What the exercise asks: All of the entries need to be written out again, exactly as they are.

● ● ● ● ●

-- ==== Sys2Proof/Machine/RegFields.lean ====
section
/-! DEFINITION. One name for each register field of R521 to R525 (offset, low bit, width). An index argument is the
register's position in its array; for a tenancy page the first index is the tenancy. -/

namespace Sys2Proof.Machine.F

● ● ● ● ●

Output of the task:
-- ==== Sys2Proof/Machine/RegFields.lean ====
section
/-! DEFINITION. One name for each register field of R521 to R525 (offset, low bit, width). An index argument is the
register's position in its array; for a tenancy page the first index is the tenancy. -/

namespace Sys2Proof.Machine.F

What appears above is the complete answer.